• [Exercise]:
Word for word, transcribe all of the records.

• [Data to examine]:
/-- A mover that an instruction asked for, done or halted. -/
def asked (fill : Bool) (pos : Nat) (halted : Bool) : State :=
  let i := { girI (if fill then .slotFill else .slotSpill) (if fill then 3 else 2) 0 with stage := .running }
  { ready0 [] with
    instrs := [i]
    gir := { base.gir with slots := [(3, { openV with st := if fill then .filling else .spilling })]
                           mover := some { slot := 3, fill := fill, pos := pos, halted := halted, u := some 1, lease := 0 } } }

theorem witness_MoverMoves_asked :
    (∀ f ∈ [false, true],
      let s := asked f 256 false
      (moved s f).any (fun m => m.u == some 1) = true ∧ slotBusy s 3 = false ∧ stopping s = false ∧
        (getInstr s 1).any (fun i => !writesOut s i.u && i.statusPa.isNone) = true) ∧
      (let s := { asked true 255 true with map := { active := [(1, 0x4000000), (2, 0x8000000000000102)] } }
       s.gir.mover.any (fun m => m.halted && decide (m.pos < imagePages (getSlot s m.slot)) && inMap s (imageAddr s m) 4096 &&
         moverStuck s m) = true ∧ stopping s = false) := by decide +kernel

/-- R226: the instruction that asked for the fill completes and signals with it. -/
theorem test_asked_fill_completes :
    let u := after .fillComplete (asked true 256 false)
    (getSlot u 3).st = .open ∧ u.instrs = [] ∧ u.gir.mover = none := by decide +kernel

theorem test_spill_completes :
    let m : Mover := { slot := 3, fill := false, pos := 256, halted := false, u := none, lease := 0 }
    let u := after .spillComplete { base with gir := { base.gir with slots := [(3, { openV with st := .spilling })], mover := some m } }
    (getSlot u 3).st = .spilled ∧ u.gir.scrubQ = [0] ∧ u.gir.mover = none := by decide +kernel

/-- A peek of slot 3's plane 0, row 0, column 5 under way. -/
def peeking (acc : Bool) (v : Slot) : State :=
  { base with
    gir := { base.gir with slots := Tab.set {} [] 3 v, ent := [(5, { s := 0x3F800000, c := 0x33800000 })], peekBusy := true, peekAddr := 0x0000000300000005 }
    lease := { base.lease with active := if acc then Tab.set 0 leaseZero 1 0x1800C00080408100 else leaseZero } }

theorem witness_PeekWindow :
    base.eng.scrubDone = true ∧ base.gir.peekBusy = false ∧ (peeking true openV).gir.peekBusy = true ∧ peekWaits (peeking true openV) 3 = false ∧
      accDebug (peeking true openV) 0 = true ∧ (0 : Nat) < 1 * 1 ∧ (0 : Nat) < 256 / 1 ∧ 5 < openV.cols ∧
      entryAt openV 0 0 5 = some (0, 5) ∧ (readEntry (peeking true openV) openV 0 0 5).chk = 0 ∧
      accDebug (peeking false openV) 0 = false ∧ (getSlot (peeking false {}) 3).st = .free := by decide +kernel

• [Answer to this problem]:
/-- A mover that an instruction asked for, done or halted. -/
def asked (fill : Bool) (pos : Nat) (halted : Bool) : State :=
  let i := { girI (if fill then .slotFill else .slotSpill) (if fill then 3 else 2) 0 with stage := .running }
  { ready0 [] with
    instrs := [i]
    gir := { base.gir with slots := [(3, { openV with st := if fill then .filling else .spilling })]
                           mover := some { slot := 3, fill := fill, pos := pos, halted := halted, u := some 1, lease := 0 } } }

theorem witness_MoverMoves_asked :
    (∀ f ∈ [false, true],
      let s := asked f 256 false
      (moved s f).any (fun m => m.u == some 1) = true ∧ slotBusy s 3 = false ∧ stopping s = false ∧
        (getInstr s 1).any (fun i => !writesOut s i.u && i.statusPa.isNone) = true) ∧
      (let s := { asked true 255 true with map := { active := [(1, 0x4000000), (2, 0x8000000000000102)] } }
       s.gir.mover.any (fun m => m.halted && decide (m.pos < imagePages (getSlot s m.slot)) && inMap s (imageAddr s m) 4096 &&
         moverStuck s m) = true ∧ stopping s = false) := by decide +kernel

/-- R226: the instruction that asked for the fill completes and signals with it. -/
theorem test_asked_fill_completes :
    let u := after .fillComplete (asked true 256 false)
    (getSlot u 3).st = .open ∧ u.instrs = [] ∧ u.gir.mover = none := by decide +kernel

theorem test_spill_completes :
    let m : Mover := { slot := 3, fill := false, pos := 256, halted := false, u := none, lease := 0 }
    let u := after .spillComplete { base with gir := { base.gir with slots := [(3, { openV with st := .spilling })], mover := some m } }
    (getSlot u 3).st = .spilled ∧ u.gir.scrubQ = [0] ∧ u.gir.mover = none := by decide +kernel

/-- A peek of slot 3's plane 0, row 0, column 5 under way. -/
def peeking (acc : Bool) (v : Slot) : State :=
  { base with
    gir := { base.gir with slots := Tab.set {} [] 3 v, ent := [(5, { s := 0x3F800000, c := 0x33800000 })], peekBusy := true, peekAddr := 0x0000000300000005 }
    lease := { base.lease with active := if acc then Tab.set 0 leaseZero 1 0x1800C00080408100 else leaseZero } }

theorem witness_PeekWindow :
    base.eng.scrubDone = true ∧ base.gir.peekBusy = false ∧ (peeking true openV).gir.peekBusy = true ∧ peekWaits (peeking true openV) 3 = false ∧
      accDebug (peeking true openV) 0 = true ∧ (0 : Nat) < 1 * 1 ∧ (0 : Nat) < 256 / 1 ∧ 5 < openV.cols ∧
      entryAt openV 0 0 5 = some (0, 5) ∧ (readEntry (peeking true openV) openV 0 0 5).chk = 0 ∧
      accDebug (peeking false openV) 0 = false ∧ (getSlot (peeking false {}) 3).st = .free := by decide +kernel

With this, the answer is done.